第71話
給湯室の出入り口からひょっこりと姿を現したのは、資材課の佐々木さんだった。
今週初めから休んでいた彼女とは、約一週間ぶりの再会。
出社しているという事は、もう、子供さんの怪我は大丈夫なんだろうか……。
「佐々木さん、お疲れさまです。お子さん、怪我しちゃったんですって?」
布巾を手にしたまま佐々木さんの傍に歩み寄ると、彼女は申し訳なさそうに両手を合わせて頭をさげた。
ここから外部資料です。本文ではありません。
-- ==== Sys2Proof/Machine/ServePlan.lean ====
section
/-! DEFINITION. Predictions and budgets of serving (R324, R326 to R328), speculative depth (R338), admission (R325). -/

namespace Sys2Proof.Machine

/-- R456: divider ratio and issue duty (of 64) of a reef level. -/
def reefRatio (l : Nat) : Nat := l + 2
def reefDuty (l : Nat) : Nat := [64, 60, 56, 52, 48, 44, 40, 32].getD l 32
/-- R456: the throughput fraction: the product of the two, relative to level 0. -/
def reefFraction (l : Nat) : Rat := (2 * reefDuty l : Nat) / (reefRatio l * 64 : Nat)

/-- The rational value of a finite FP32 pattern. -/
def ratOf (w : Word32) : Rat :=
  match f32Val w with
  | .fin s m e => let v : Rat := if 0 ≤ e then (m * 2 ^ e.toNat : Nat) else (m : Rat) / ((2 ^ (-e).toNat : Nat) : Rat); if s then -v else v
  | _ => 0

namespace State

/-- The coefficients of a model (R327), from the priors of the configuration (R342) until a step moved them. -/
def coefOf (s : State) (m : Nat) : Coef := Tab.get {} s.serve.coef m

/-- The members of the replica group that serves a model here: as many as the generation layout has modules for each replica
(log entry 30). -/
def groupSize (s : State) (m : Nat) : Nat :=
  let gen := match s.model? m with
    | none => []
    | some x => x.tensors.flatMap fun t => x.shardsOf t true
  let members := (gen.foldl (fun l x => insertNat x.module l) []).length
  let first := ((s.model? m).map fun x => (x.tensors.take 1).flatMap fun t => x.shardsOf t true).getD []
  let copies := match first with
    | [] => 1
    | x :: _ => (first.filter fun y => y.row0 == x.row0 && y.col0 == x.col0 && y.nrows == x.nrows && y.ncols == x.ncols).length
  max 1 (members / max 1 copies)

/-- R327, R517: the active cores of that group: 128 of each member, without this module's retired cores. -/
def groupCores (s : State) (m : Nat) : Nat := 128 * s.groupSize m - (s.cores.filter fun c => c.2.retired).length

/-- R327: prefill time of `p` tokens on a held context of `c`. -/
def prefillTime (k : Coef) (c p : Nat) : Rat := k.a0 + k.a1 * p + k.a2 * p * ((c : Rat) + (p : Rat) / 2)
/-- R327: decode step time of `n` requests with summed contexts `ctx`. -/
def decodeTime (k : Coef) (n ctx : Nat) : Rat := k.b0 + k.b1 * n + k.b2 * ctx

/-- Requests of a model in given states. -/
def reqsOf (s : State) (m : Nat) (p : Req → Bool) : List (Nat × Req) := s.serve.reqs.filter fun r => r.2.model == m && p r.2

/-- Prompt tokens of a request that no step has taken yet. -/
def promptLeft (r : Req) : Nat := r.context.length - r.filled

/-- R213, R333: bytes per us of a tenant's spill tier. -/
def spillRate (s : State) (t : Nat) : Nat := if s.regField (Reg.SRV_TTL (t % 256)) 12 2 = 1 then 200000 else 3000000

/-- Is a model a variant (R336), and its loft entry. -/
def variantOf (s : State) (m : Nat) : Option LoftModel :=
  match s.model? m with
  | none => none
  | some x => if x.kind = 3 then (s.loft.models[x.loft]?).filter (fun l => l.kind == 4) else none

def resident (s : State) (m : Nat) : Bool := (Tab.find? s.serve.variants m).isSome

/-- R336: predicted swap time in us. -/
def swapTime (s : State) (m : Nat) : Rat :=
  match s.variantOf m with
  | none => 0
  | some l => if s.resident m then 0 else (l.len : Rat) / 1600000 + 1000

/-- What R327 predicts of a segment: time to first token, time between tokens, work. -/
structure Pred where
  ttft : Rat
  tbt  : Rat
  w    : Rat
  deriving DecidableEq, Repr

/-- R327: the predictions for a segment of a model: held context `c`, `p` new tokens, `maxnew`, spilled bytes. The prefill
work ahead is that of the requests not yet in DECODE, in steps of PCHUNK tokens (log entry 15). -/
def predict (s : State) (m t c p maxnew spilled : Nat) : Pred :=
  let k := s.coefOf m
  let dec := s.reqsOf m (fun r => r.st == 3)
  let n := dec.length
  let ctx := (dec.map fun r => r.2.context.length).sum
  let ahead := ((s.reqsOf m fun r => r.st == 1 || r.st == 2).map fun r => promptLeft r.2).sum
  let chunk := s.regField Reg.SRV_STEPCFG 0 16
  let f := reefFraction s.reefLevel
  let pre := prefillTime k c p / f
  let now := decodeTime k n ctx / f
  let with_ := decodeTime k (n + 1) (ctx + c + p) / f
  let wait := (ceilDiv ahead chunk : Rat) * (prefillTime k 0 chunk + decodeTime k n ctx) / f
  let least := min (maxnew : Rat) (2 * k.lhat)
  { ttft := wait + s.swapTime m + (spilled : Rat) / (s.spillRate t : Rat) + pre, tbt := with_
    w := (pre + least * (with_ - now)) * (s.groupCores m : Rat) }

/-! ### Reservation (R326) -/

/-- Positions that a segment reserves. -/
def reserved (s : State) (ctx maxnew : Nat) : Nat := ctx + min maxnew (s.regField Reg.SRV_KVCFG 16 16)

/-- Pages that a reservation needs beyond what the slot's resident blocks hold. -/
def resvPages (s : State) (m : Model) (slot : Option Nat) (ctx maxnew : Nat) : Nat :=
  let have_ := match slot with
    | none => 0
    | some i => ((s.serve.kv.filter fun b => b.slot == i && !b.frames.isEmpty).map fun b => b.length / 4096).sum
  ceilDiv (s.reserved ctx maxnew) 64 * m.groups * (m.blockLen / 4096) - have_

/-- R326: the home's admission quota of a model, in granules: until the first rebalancing an equal part of what is free. -/
def quotaOf (s : State) (m : Nat) : Nat := Tab.get (s.regField Reg.MEM_FREE 0 19 / s.groupSize m) s.serve.quota m

/-! ### Buckets (R324): levels in millionths -/

def rqLevel (s : State) (t : Nat) : Int := match Tab.find? s.serve.rq t with | some v => v | none => (s.regField (Reg.ADM_RQBURST (t % 256)) 0 16 : Int) * 1000000
def tkLevel (s : State) (t : Nat) : Int := match Tab.find? s.serve.tk t with | some v => v | none => (s.regN (Reg.ADM_TKBURST (t % 256)) : Int) * 1000000

/-- Time in ns until a bucket of level `v` reaches `goal`, at `rate` per second. -/
def fillTime (v goal : Int) (rate : Nat) : Nat := if rate = 0 then 2 ^ 40 else ceilDiv (goal - v).toNat rate * 1000

/-! ### Overload (R328) -/

/-- The work budget now, in core-us: it refills at 0.98 S per 100 ms up to 0.098 S. -/
def budgetNow (s : State) : Rat :=
  min (s.serve.budget + (98 * s.serve.sust / 100) * ((s.clk - s.serve.budgetAt : Nat) : Rat) / 100000000) (98 * s.serve.sust / 1000)

/-- Tenants with admitted or queued work in the last window. -/
def busyTenants (s : State) : List Nat :=
  (s.serve.workLast.map Prod.fst ++ s.serve.queue.map (·.tenant)).foldl (fun l t => insertNat t l) []

/-- A tenant's share of S by weight. -/
def share (s : State) (t : Nat) : Rat :=
  let tot := (s.busyTenants.map fun x => s.regField (Reg.TNT_POLICY x) 16 16).sum
  if tot = 0 then 0 else s.serve.sust * (s.regField (Reg.TNT_POLICY t) 16 16 : Rat) / (tot : Rat)

/-- Is a tenant below its share. -/
def below (s : State) (t : Nat) : Bool := decide (Tab.get 0 s.serve.workLast t < s.share t)

/-- ADM_STATUS changes: source 812 fires with bits [31:30]. -/
def setAdm (s : State) (bitNo : Nat) (on : Bool) : State :=
  if s.regBit Reg.ADM_STATUS bitNo = on then s
  else
    let s1 := s.setField Reg.ADM_STATUS bitNo 1 (bit on)
    if 30 ≤ bitNo then s1.raise 812 (s1.regField Reg.ADM_STATUS 30 2) else s1

def showQueue (s : State) : State := s.setRegN Reg.ADM_QLEN s.serve.queue.length

/-- A BUSY refusal, counted in ADM_BUSY or, under the cap, in ADM_CAPREF. -/
def refuseBusy (s : State) (t q seq hint : Nat) (cap : Bool) : State :=
  (s.bump (if cap then Reg.ADM_CAPREF else Reg.ADM_BUSY) 1).finishBusy t q seq hint

/-- Take an item out of the admission queue. -/
def unqueue (s : State) (x : QItem) : State :=
  ((s.setServe { s.serve with queue := s.serve.queue.filter fun y => y.order != x.order }).showQueue).queueRec x.tenant

/-! ### Speculation (R338) -/

/-- The value of drafting d tokens. -/
def draftValue (alpha rho : Word32) (d : Nat) : Word32 :=
  let r := (List.range d).foldl (fun (x : Word32 × Word32) _ => let p := fmul x.2 alpha; (fadd x.1 p, p)) (F32.one, F32.one)
  fdiv r.1 (fadd F32.one (fmul (f32 (.fin false d 0)) rho))

/-- The depth of the next round. -/
def bestDepth (alpha rho : Word32) (depth : Nat) : Nat :=
  ((List.range depth).foldl (fun (x : Nat × Word32) i =>
    let v := draftValue alpha rho (i + 1)
    if flt x.2 v then (i + 1, v) else x) (1, F32.zero)).1

/-- α after a round in which `a` of `d` were accepted. -/
def nextAlpha (alpha : Word32) (a d : Nat) : Word32 :=
  fadd alpha (fdiv (fsub (fdiv (f32 (.fin false a 0)) (f32 (.fin false d 0))) alpha) (f32 (.fin false 8 0)))

def rho (s : State) : Word32 := f32 (.fin false (s.regField Reg.SRV_SPEC 16 16) (-16))
def alpha0 (s : State) : Word32 := f32 (.fin false (s.regField Reg.SRV_SPEC 8 8) (-8))

/-! ### Admission (R325) -/

/-- R307, R309: the committed version of an adapter, the newest one. -/
def adapterNow (s : State) (m a : Nat) : Option AdapterSlot :=
  ((s.curtain.adapters.filter fun x => x.2.model == m && x.2.adapter == a && x.2.committed).foldl (fun (b : Option AdapterSlot) x =>
    match b with | none => some x.2 | some y => if y.version < x.2.version then some x.2 else b) none)

/-- Why a segment of a model cannot be admitted now: status and hint; none where it can (R279, R282, R301, R310). -/
def modelBars (s : State) (id epoch adapter : Nat) (resume : Bool) : Option (Nat × Nat) :=
  match s.model? id with
  | none => some (stRetired, 0)
  | some m =>
    if m.unloading && !resume then some (stRetired, 0)
    else if m.fenced then some (stBusy, 1000000)
    else if m.kind == 1 && !m.gen then some (stBusy, s.commitHint id 0)
    else if m.holdGen then some (stBusy, s.commitHint id 0)
    else if resume then none
    else if epoch != 0 && !(m.live.any fun e => e.number == epoch && e.freedOn.isEmpty) then some (stRetired, 0)
    else if epoch == 0 && m.current == 0 then some (stRetired, 0)
    else if adapter != 0 then (match s.adapterNow id adapter with
      | none => some (stMalformed, 0)
      | some a => if a.revoked then some (stRevoked, 0) else none)
    else none

/-- The sampling settings of a GENERATE body (R316). -/
def samplingOf (b : List Byte) : Sampling :=
  let f := fieldAt b
  { beta := BitVec.ofNat 32 (f 8 4), topk := f 12 4, topp := BitVec.ofNat 32 (f 16 4), draft := f 20 4, depth := f 24 1, gflags := f 25 1
    stops := (List.range (f 26 1)).map fun i => f (64 + 4 * i) 4 }

/-- The token identifiers of a payload. -/
def tokensOf (p : List Byte) : List Nat := (List.range (p.length / 4)).map fun i => fieldAt p (4 * i) 4

/-- The segment that an item starts: its output reference lies at `o` of the body, `maxnew` at `mn`. -/
def segmOf (s : State) (q : Nat) (i : Item) (mn o : Nat) : Segm :=
  let b := Desc.body i.desc
  let d := i.desc
  { q := q, seq := i.seq, maxnew := fieldAt b mn 4, region := refRegion (fieldAt b o 8), off := refOff (fieldAt b o 8), outlen := fieldAt b (o + 8) 4
    deadline := Desc.deadline d, prio := Desc.prio d, gttft := Desc.goalTtft d, gtbt := Desc.goalTbt d, accept := i.atDom, admitAt := s.now }

/-- The slot of the request that a RESUME, PAUSE or CANCEL names (R315). -/
def namedReq (s : State) (t : Nat) (b : List Byte) : Option (Nat × Req) :=
  List.find? (fun (r : Nat × Req) => r.2.tenant == t && r.2.q0 == fieldAt b 0 1 && r.2.seq0 == fieldAt b 8 8) s.serve.reqs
「うん。足の捻挫と打撲で……やっと痛みが引いてきたみたい。ホント、司会の件、ごめんね。ありがとう」
「いえいえ~。それより、大変だったですね。捻挫って、スポーツか何かで?」
そう問いかけると、佐々木さんは心底悩ましそうな顔でため息をついた。
「ううん。友達とふざけて。……もう、男の子は無茶ばかりするから怖いわ……」
「でも、痛みが引いて本当に良かったです。お大事にしてください」
心なしかやつれて見える佐々木さんを励ますつもりで、私は明るく言葉を繋ぐ。
「……うん。ありがと」
佐々木さんは苦笑いを浮かべて頭をさげると、開け放たれた出入り口へと向かって歩き出した。